> Work order
For this exercise, please reproduce the records below word for word, from the first line through the line with "have flag : (s.drawSprite".

> Dataset entries
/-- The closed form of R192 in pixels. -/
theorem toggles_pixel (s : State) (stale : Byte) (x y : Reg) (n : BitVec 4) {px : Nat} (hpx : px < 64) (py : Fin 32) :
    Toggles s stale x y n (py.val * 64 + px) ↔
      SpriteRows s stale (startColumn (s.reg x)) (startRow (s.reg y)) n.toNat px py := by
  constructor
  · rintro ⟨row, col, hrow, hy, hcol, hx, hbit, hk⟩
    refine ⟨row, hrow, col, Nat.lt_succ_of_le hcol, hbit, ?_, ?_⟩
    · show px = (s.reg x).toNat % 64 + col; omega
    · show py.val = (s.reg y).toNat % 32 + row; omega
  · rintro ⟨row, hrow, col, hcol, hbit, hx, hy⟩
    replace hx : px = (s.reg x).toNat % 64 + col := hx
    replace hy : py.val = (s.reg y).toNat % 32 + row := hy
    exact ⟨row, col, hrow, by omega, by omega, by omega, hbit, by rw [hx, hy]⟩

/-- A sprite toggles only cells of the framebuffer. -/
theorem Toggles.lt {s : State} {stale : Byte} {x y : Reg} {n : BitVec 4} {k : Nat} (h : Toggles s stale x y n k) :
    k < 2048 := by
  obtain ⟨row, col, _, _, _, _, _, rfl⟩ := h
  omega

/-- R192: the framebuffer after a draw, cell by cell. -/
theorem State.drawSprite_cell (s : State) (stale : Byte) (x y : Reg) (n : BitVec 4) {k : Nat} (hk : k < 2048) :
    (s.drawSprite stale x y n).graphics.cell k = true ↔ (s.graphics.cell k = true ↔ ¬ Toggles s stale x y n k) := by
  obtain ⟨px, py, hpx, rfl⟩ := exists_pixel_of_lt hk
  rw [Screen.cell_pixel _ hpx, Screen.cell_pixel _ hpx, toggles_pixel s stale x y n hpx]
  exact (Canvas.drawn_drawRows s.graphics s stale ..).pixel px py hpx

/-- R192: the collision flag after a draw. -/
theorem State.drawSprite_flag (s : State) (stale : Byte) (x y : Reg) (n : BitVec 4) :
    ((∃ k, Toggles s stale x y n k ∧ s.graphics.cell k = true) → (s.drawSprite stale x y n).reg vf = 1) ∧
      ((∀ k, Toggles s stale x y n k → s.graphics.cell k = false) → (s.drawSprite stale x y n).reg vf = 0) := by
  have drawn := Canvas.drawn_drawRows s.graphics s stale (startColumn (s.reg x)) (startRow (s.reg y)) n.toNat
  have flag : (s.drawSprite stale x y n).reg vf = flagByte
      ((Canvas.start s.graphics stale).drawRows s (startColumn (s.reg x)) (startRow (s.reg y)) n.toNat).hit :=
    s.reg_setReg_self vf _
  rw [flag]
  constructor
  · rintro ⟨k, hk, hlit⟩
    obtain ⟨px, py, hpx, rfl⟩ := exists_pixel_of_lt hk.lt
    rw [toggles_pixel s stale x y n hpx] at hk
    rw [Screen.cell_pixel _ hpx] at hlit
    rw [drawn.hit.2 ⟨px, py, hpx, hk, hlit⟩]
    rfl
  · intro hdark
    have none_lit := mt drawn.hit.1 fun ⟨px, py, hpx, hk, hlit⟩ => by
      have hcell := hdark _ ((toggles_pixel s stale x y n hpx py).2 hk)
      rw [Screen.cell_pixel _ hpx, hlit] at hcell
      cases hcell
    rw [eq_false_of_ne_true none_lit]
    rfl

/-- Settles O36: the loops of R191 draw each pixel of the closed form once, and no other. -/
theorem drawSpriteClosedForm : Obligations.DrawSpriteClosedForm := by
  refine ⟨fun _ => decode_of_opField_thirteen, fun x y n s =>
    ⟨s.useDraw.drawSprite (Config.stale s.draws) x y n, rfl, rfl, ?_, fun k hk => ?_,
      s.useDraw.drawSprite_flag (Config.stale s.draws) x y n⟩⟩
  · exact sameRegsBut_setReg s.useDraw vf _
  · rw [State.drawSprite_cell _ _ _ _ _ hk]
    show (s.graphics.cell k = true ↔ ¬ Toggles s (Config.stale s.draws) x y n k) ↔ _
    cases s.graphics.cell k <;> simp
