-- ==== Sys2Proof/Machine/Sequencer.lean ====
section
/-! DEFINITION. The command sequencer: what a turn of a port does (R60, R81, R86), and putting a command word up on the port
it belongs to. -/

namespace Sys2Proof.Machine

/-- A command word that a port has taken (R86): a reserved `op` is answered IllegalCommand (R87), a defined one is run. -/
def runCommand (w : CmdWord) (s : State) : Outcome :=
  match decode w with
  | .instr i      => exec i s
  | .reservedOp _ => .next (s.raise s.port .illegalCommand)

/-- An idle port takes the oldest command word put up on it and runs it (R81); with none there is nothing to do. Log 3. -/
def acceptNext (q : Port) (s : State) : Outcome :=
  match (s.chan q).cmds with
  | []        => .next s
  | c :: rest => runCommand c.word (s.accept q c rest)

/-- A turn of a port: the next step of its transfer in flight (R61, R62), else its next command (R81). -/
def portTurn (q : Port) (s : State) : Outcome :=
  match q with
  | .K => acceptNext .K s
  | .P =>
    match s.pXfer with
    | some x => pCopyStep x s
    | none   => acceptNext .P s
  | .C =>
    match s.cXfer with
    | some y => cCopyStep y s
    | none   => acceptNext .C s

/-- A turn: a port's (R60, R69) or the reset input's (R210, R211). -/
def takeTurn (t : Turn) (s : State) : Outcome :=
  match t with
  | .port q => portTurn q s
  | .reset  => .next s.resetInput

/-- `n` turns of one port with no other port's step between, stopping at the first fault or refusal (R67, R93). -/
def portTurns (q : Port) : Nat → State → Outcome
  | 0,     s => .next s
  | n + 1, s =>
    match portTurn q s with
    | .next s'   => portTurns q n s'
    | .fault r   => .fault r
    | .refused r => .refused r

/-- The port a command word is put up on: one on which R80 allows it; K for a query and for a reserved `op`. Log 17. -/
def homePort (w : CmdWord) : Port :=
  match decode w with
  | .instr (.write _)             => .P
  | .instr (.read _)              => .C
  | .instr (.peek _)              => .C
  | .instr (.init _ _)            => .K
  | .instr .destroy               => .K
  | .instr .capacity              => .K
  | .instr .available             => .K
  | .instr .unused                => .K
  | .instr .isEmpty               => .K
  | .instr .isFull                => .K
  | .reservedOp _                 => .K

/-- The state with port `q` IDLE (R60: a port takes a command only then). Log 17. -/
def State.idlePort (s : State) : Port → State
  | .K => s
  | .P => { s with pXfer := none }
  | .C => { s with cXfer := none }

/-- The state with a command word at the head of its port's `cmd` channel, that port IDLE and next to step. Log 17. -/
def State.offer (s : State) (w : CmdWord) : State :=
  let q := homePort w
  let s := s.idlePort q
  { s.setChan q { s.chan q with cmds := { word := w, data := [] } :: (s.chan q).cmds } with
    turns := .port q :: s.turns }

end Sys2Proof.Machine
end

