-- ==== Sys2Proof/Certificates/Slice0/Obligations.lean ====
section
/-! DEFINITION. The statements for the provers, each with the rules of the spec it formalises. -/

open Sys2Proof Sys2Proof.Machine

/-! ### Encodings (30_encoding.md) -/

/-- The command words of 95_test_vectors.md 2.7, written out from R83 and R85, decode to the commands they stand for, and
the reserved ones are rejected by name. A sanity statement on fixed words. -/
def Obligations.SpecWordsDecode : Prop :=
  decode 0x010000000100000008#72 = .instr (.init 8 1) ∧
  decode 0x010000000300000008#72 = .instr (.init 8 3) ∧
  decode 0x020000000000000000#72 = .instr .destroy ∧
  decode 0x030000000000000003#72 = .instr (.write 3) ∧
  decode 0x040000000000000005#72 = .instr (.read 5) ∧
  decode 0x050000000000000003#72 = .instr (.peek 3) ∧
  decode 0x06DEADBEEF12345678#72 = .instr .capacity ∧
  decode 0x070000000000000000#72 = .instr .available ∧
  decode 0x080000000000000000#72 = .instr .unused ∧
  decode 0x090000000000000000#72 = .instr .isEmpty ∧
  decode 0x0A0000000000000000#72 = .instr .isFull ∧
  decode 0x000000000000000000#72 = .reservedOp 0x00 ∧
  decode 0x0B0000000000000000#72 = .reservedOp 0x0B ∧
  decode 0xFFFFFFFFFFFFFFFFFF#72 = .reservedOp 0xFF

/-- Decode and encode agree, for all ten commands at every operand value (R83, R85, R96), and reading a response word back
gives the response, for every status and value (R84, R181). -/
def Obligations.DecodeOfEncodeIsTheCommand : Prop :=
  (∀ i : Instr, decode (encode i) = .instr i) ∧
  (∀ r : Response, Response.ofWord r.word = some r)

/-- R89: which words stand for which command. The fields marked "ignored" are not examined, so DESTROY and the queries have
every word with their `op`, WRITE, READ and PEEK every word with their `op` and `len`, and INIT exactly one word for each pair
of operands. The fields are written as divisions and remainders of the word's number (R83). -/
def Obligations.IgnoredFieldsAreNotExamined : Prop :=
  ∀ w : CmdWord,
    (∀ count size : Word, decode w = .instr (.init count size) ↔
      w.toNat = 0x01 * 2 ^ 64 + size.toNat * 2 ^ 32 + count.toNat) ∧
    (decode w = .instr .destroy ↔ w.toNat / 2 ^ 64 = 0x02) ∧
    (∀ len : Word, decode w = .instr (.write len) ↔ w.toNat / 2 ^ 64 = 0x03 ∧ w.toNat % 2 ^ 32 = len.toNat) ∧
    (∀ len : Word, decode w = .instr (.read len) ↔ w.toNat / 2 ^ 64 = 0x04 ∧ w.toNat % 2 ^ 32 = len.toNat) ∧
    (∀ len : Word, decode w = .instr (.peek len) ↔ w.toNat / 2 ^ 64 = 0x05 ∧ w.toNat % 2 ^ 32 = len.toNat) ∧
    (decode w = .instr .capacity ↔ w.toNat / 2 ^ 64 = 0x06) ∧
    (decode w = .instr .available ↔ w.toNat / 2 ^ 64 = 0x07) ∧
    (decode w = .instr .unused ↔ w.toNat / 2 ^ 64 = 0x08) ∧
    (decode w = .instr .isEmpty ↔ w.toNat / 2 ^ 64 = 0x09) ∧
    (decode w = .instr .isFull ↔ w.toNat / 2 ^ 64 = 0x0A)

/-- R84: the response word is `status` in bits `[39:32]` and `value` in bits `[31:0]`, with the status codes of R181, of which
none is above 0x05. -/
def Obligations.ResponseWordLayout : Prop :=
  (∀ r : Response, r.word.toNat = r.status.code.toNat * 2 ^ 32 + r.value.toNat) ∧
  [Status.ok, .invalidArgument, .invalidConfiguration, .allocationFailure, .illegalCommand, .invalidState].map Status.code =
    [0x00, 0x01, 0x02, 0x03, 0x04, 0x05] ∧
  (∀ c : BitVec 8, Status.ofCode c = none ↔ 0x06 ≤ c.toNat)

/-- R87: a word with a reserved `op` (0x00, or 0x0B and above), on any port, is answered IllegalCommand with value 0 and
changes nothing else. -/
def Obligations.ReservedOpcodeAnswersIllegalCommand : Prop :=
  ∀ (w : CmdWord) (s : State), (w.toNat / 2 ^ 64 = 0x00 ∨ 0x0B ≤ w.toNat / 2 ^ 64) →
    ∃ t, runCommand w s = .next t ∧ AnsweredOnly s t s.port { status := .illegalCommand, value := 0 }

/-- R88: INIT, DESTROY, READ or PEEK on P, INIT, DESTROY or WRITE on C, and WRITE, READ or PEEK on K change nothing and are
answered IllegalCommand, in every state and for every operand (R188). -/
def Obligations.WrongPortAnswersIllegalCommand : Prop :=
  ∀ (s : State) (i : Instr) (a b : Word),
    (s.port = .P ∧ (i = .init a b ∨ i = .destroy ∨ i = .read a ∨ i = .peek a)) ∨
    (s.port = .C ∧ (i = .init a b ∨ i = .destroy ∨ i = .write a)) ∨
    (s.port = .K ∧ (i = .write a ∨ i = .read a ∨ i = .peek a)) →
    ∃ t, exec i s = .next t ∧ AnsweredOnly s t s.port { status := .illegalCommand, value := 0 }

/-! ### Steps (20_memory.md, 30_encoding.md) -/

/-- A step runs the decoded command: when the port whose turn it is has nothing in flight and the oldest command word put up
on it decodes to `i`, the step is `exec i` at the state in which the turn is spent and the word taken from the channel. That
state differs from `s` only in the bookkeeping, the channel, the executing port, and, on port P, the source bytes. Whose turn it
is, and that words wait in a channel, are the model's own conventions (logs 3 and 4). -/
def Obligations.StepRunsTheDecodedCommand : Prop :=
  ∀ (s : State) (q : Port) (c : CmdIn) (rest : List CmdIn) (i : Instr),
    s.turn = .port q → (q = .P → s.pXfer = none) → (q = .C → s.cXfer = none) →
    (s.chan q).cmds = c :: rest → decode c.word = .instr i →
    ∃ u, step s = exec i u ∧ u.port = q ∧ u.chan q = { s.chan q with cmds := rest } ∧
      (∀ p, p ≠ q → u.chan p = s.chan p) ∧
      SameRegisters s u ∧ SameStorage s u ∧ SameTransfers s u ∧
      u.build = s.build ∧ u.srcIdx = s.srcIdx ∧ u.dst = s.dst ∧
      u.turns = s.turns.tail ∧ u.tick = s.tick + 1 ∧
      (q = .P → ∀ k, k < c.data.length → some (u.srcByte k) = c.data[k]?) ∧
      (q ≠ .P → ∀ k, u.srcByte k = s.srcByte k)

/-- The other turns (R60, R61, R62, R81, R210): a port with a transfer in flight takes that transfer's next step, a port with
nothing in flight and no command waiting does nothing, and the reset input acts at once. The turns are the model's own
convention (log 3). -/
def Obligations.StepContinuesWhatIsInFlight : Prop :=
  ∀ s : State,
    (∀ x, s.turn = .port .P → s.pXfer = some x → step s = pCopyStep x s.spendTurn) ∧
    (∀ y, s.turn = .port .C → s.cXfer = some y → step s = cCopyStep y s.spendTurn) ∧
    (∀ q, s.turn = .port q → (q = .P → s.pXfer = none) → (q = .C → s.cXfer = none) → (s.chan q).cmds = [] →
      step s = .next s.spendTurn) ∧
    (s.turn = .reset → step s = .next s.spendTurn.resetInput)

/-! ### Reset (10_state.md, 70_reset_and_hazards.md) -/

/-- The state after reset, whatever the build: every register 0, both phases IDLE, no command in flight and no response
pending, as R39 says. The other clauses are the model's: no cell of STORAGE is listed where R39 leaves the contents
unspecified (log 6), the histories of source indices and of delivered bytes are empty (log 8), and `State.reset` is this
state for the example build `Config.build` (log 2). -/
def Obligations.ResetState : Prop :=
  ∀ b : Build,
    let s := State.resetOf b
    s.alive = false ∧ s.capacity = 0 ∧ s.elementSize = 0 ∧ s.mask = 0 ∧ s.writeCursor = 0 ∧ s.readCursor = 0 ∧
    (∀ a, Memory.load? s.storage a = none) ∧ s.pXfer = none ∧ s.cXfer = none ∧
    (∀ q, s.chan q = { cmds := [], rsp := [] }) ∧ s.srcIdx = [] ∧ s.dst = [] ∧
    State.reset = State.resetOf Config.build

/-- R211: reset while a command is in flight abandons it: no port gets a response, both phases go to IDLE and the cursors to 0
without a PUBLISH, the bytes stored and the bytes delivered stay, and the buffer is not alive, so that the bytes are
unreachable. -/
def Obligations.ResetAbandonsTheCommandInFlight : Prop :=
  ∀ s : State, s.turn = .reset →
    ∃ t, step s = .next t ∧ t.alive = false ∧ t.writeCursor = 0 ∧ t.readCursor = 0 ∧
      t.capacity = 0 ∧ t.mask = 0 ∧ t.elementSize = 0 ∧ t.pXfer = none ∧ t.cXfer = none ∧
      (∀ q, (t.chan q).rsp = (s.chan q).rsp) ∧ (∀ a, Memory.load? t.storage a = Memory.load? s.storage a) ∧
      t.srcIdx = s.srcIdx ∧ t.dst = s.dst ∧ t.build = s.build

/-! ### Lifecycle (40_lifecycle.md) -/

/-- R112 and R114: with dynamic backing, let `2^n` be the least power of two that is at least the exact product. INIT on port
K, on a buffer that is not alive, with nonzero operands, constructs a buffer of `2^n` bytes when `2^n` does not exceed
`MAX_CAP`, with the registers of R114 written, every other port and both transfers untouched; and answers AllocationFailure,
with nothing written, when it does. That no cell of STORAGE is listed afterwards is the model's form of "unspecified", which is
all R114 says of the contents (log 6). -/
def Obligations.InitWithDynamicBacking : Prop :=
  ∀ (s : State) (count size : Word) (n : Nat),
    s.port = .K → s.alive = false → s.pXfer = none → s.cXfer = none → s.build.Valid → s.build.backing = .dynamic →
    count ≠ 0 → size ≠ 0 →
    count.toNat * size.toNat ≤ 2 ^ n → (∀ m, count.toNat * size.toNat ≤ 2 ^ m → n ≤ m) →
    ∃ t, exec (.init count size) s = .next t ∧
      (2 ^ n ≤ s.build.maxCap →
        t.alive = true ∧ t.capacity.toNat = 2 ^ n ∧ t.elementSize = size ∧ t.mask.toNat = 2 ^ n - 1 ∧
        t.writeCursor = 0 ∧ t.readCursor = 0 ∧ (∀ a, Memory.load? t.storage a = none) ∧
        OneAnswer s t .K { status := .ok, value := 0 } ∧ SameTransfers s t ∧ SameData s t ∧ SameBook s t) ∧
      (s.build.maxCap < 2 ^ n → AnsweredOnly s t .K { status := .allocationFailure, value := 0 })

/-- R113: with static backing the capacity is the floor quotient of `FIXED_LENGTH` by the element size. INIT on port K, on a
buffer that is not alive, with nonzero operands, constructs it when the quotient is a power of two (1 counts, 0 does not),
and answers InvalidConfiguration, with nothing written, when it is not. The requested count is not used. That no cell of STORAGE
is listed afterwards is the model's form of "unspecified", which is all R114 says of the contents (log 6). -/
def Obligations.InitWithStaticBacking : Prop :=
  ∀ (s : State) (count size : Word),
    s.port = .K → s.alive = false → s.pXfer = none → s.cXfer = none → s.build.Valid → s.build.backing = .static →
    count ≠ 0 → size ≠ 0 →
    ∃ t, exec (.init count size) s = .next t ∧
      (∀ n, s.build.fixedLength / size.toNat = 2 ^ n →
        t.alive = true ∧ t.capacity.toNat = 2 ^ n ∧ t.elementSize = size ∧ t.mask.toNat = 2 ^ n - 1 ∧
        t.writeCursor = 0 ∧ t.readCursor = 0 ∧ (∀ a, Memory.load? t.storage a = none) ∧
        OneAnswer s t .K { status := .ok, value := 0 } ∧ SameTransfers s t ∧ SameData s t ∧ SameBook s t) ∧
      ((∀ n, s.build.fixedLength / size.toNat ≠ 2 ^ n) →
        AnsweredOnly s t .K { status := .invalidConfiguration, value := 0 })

> Task answer
/-- The closed form of R192 in pixels. -/
theorem toggles_pixel (s : State) (stale : Byte) (x y : Reg) (n : BitVec 4) {px : Nat} (hpx : px < 64) (py : Fin 32) :
    Toggles s stale x y n (py.val * 64 + px) ↔
      SpriteRows s stale (startColumn (s.reg x)) (startRow (s.reg y)) n.toNat px py := by
  constructor
  · rintro ⟨row, col, hrow, hy, hcol, hx, hbit, hk⟩
    refine ⟨row, hrow, col, Nat.lt_succ_of_le hcol, hbit, ?_, ?_⟩
    · show px = (s.reg x).toNat % 64 + col; omega
    · show py.val = (s.reg y).toNat % 32 + row; omega
  · rintro ⟨row, hrow, col, hcol, hbit, hx, hy⟩
    replace hx : px = (s.reg x).toNat % 64 + col := hx
    replace hy : py.val = (s.reg y).toNat % 32 + row := hy
    exact ⟨row, col, hrow, by omega, by omega, by omega, hbit, by rw [hx, hy]⟩

/-- A sprite toggles only cells of the framebuffer. -/
theorem Toggles.lt {s : State} {stale : Byte} {x y : Reg} {n : BitVec 4} {k : Nat} (h : Toggles s stale x y n k) :
    k < 2048 := by
  obtain ⟨row, col, _, _, _, _, _, rfl⟩ := h
  omega

/-- R192: the framebuffer after a draw, cell by cell. -/
theorem State.drawSprite_cell (s : State) (stale : Byte) (x y : Reg) (n : BitVec 4) {k : Nat} (hk : k < 2048) :
    (s.drawSprite stale x y n).graphics.cell k = true ↔ (s.graphics.cell k = true ↔ ¬ Toggles s stale x y n k) := by
  obtain ⟨px, py, hpx, rfl⟩ := exists_pixel_of_lt hk
  rw [Screen.cell_pixel _ hpx, Screen.cell_pixel _ hpx, toggles_pixel s stale x y n hpx]
  exact (Canvas.drawn_drawRows s.graphics s stale ..).pixel px py hpx

/-- R192: the collision flag after a draw. -/
theorem State.drawSprite_flag (s : State) (stale : Byte) (x y : Reg) (n : BitVec 4) :
    ((∃ k, Toggles s stale x y n k ∧ s.graphics.cell k = true) → (s.drawSprite stale x y n).reg vf = 1) ∧
      ((∀ k, Toggles s stale x y n k → s.graphics.cell k = false) → (s.drawSprite stale x y n).reg vf = 0) := by
  have drawn := Canvas.drawn_drawRows s.graphics s stale (startColumn (s.reg x)) (startRow (s.reg y)) n.toNat
  have flag : (s.drawSprite stale x y n).reg vf = flagByte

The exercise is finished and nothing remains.